Reputation: 3574
I have multi-language text that contains a message translated to several languages. For example:
English message
Russian message
Ukrainian message
The order is not exact. I would like to devise some kind of supervised/unsupervised learning algorithm to do the segmentation automatically, and extract each translation in order to create a parallel corpus of data.
Could you suggest any papers/approaches? I am not able to get the proper keywords for googling.
Upvotes: 1
Views: 85
Reputation: 122052
Why don't you try some language identification software? They are reporting > 90% accuracy:
Upvotes: 1
Reputation: 4106
The most basic approach to your problem would be to generate a bag of words from your document.
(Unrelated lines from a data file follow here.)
/-- Settles O49: the cases of the check are the model's own (`commit_notTaken`, `commit_permitted`), the completion leaves a vent
that no call reaches as it is or lets it wait (`Turns.unmoved`, `Turns.waits`), and the queue that the sent frame has left takes
the DRAW (`finish_sendsDraw`). -/
theorem commitDecides : Obligations.CommitDecides := by
  intro dt q v id s hs hr hl hn hg hq ha hst hm fits
  have h : Commits s v q id := ⟨hs, hr, hl, hg, hq, ha, hst, hm⟩
  obtain ⟨t, ht⟩ : ∃ t, finish Causes.none (s.tick dt) (commit v (Commits.sent s q dt)) = t := ⟨_, rfl⟩
  refine ⟨t, ?_, h.idle hn ht, fun d k hw => ⟨h.dwells hn ht hw, h.runs hn ht hw, h.waits hn ht hw⟩, fun hw hc => ?_⟩
  · rw [← ht]; exact exec_frameSent hr hg hq ha hst hm
  · have same := (h.moves dt).sameQueue
    obtain ⟨-, d2, d3⟩ := delivered_line s.line q.frame
    refine finish_sendsDraw (h.calm dt) (q := q) hq hr ?_ (h.lineState dt) ?_ ht ?_
    · rw [boot_of_still (h.moves dt).still]; exact hr
    · rw [same.1]; exact ⟨d2.trans hw, d3⟩
    · rw [Supply.accepted, same.2]; exact hc

end

section
/-! SUPPORT. An event that writes a record of a vent itself: the Drive Unit is handed the vent's demand once, and the rest of the
completion hands the vent nothing more. -/

namespace Sys2Proof.Machine

open Relation

variable {v : VentId} {s t u before : State} {call : State → Prop} {down : Bool}

/-! ### What a vent holds once no call reaches it -/

theorem giveStart_held (v : VentId) (s : State) : (giveStart v s).held v = s.held v := by
  rcases giveStart_cases v s with ⟨-, e⟩ | ⟨d, k, -, ⟨-, e⟩ | ⟨-, e⟩⟩ <;> rw [e]
  · simp
  · simp only [State.held, Fin.getElem_fin, beginRun_vents, updVent_same]; rfl
  · simp

theorem returnStart_held (v : VentId) (s : State) : (returnStart v s).held v = s.held v := by
  rw [returnStart, evaluateWaiting_held, updVent_held _ v _ ⟨rfl, rfl⟩, endStart_held]

theorem announce_held (v : VentId) (s : State) : (announce v s).held v = s.held v := updVent_held _ v _ ⟨rfl, rfl⟩

/-- Where no call reaches the vent, it holds its target to the end of the event. -/
theorem Turns.held (h : Turns call down v s t) (hn : ∀ x, ¬ call x) : t.held v = s.held v := by
  induction h with
  | refl => rfl
  | @tail t u _ m ih =>
    refine Eq.trans ?_ ih
    cases m with
    | keeps k => exact k.held
    | hand _ k => exact absurd k (hn _)
    | given _ _ _ _ => exact giveStart_held v _
    | announced _ _ _ => exact announce_held v _
    | back _ _ => exact returnStart_held v _

/-! ### A vent that holds its effective demand -/

/-- The Drive Unit holds the vent's effective demand, and no call alters that: a BRIGADE record stands above the FIRE record, or
fire mode does not hold (R22, R35). -/
structure Settled (v : VentId) (s : State) : Prop where
  lawful : s.DriveLaw
  held : s.held v = s.effective v
  above : s.demand[v.val].brigade.isSome = true ∨ s.fireMode = false

namespace Settled

theorem of_still (h : Settled v s) (hi : t.still = s.still) (hd : t.DriveLaw) (hh : t.held v = s.held v) : Settled v t := by
  refine ⟨hd, by rw [hh, h.held, effective_of_still hi], ?_⟩
  rw [demand_of_still hi]
  refine h.above.imp id fun k => ?_
  simpa only [State.fireMode, fire_of_still hi] using k

theorem hands_none (h : Settled v s) (who : VentId → Bool) (before : State) : handsOn who before s v = false := by
  simp [handsOn, h.held]

theorem settle (h : Settled v s) (who : VentId → Bool) (hl : before.vents[v.val].state = .locked → s.vents[v.val].state = .locked) :
    Keeps v s (settleDemands who before s) ∧ Settled v (settleDemands who before s) := by
  obtain ⟨u, h1, -, -, h2, h3, h4⟩ := settleDemands_unreleased (v := v) (before := before) who h.lawful hl
  rw [h.hands_none, if_neg Bool.false_ne_true] at h2
  have k := h1.trans h2
  exact ⟨k, h.of_still h3 h4 k.held⟩

/-- R22: the calls of a recompute write no record above the BRIGADE record. -/
theorem recalled (h : Settled v s) (z : Zone) (hb : s.demand[v.val].brigade.isSome = true) : Settled v (recalled z s) := by
  have a := recalled_aside z s
  have held : (Machine.recalled z s).held v = s.held v := (a.keeps v).held
  refine ⟨a.driveLaw h.lawful, ?_, .inl ?_⟩
  · rw [held, h.held]
    simp only [State.effective, Fin.getElem_fin]
    rcases recalled_demand z s v with e | ⟨take, x, e, -⟩ <;> rw [e]
    exact (Records.effective_fire_above hb).symm
  · rcases recalled_demand z s v with e | ⟨take, x, e, -⟩ <;> rw [e] <;> exact hb

/-- R24, R35: a recompute, or its absence, hands such a vent nothing. -/
theorem rebalance (h : Settled v s) (b : Bool) (hl : before.vents[v.val].state = .locked → s.vents[v.val].state = .locked) :
    Keeps v s (rebalance b before s) ∧ Settled v (Machine.rebalance b before s) := by
  unfold Machine.rebalance
  split
  swap
  · exact h.settle everyVent hl
  next hm =>
  have hb : s.demand[v.val].brigade.isSome = true := by
    refine h.above.resolve_right fun k => ?_
    rw [k, Bool.and_false] at hm; cases hm
  unfold recompute
  split
  · exact ⟨.refl v s, h⟩
  next z _ =>
  have a := recalled_aside z s
  obtain ⟨k1, k2⟩ := (h.recalled z hb).settle (before := before) everyVent (by rw [a.vents]; exact hl)
  rw [Machine.recalled] at k1 k2
  have k0 : Keeps v s (syncPattern s (allocate z s)) := (recalled_aside z s).keeps v
  generalize settleDemands everyVent before (syncPattern s (allocate z s)) = y at *
  obtain ⟨r, e, -⟩ := formReport_eq z (s.primarySum z, s.offerSum z) y
  have f : Aside y (y.withArea r) := withArea_aside _ _
  rw [e]
  exact ⟨(k0.trans k1).trans (f.keeps v), f.driveLaw k2.lawful, k2.held, k2.above⟩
To sum up, a bag of word is a matrix where each row is a line in your document and each column a distinct term.
For instance, if your document is like this :
hello world
привет мир
привіт світ
You will have this matrix :
hello | world | привет | мир | привіт | світ
l1 | 1 | 1 | 0 | 0 | 0 | 0
l2 | 0 | 0 | 1 | 1 | 0 | 0
l3 | 0 | 0 | 0 | 0 | 1 | 1
You can then apply classifications algorithms (such as k-means or svms) according to your needs.
For more details, I would suggest to read this paper which provides a great summary of techniques.
Regarding keywords for googling, I would say text analysis
, text mining
or information retrieval
are a good start.
Upvotes: 2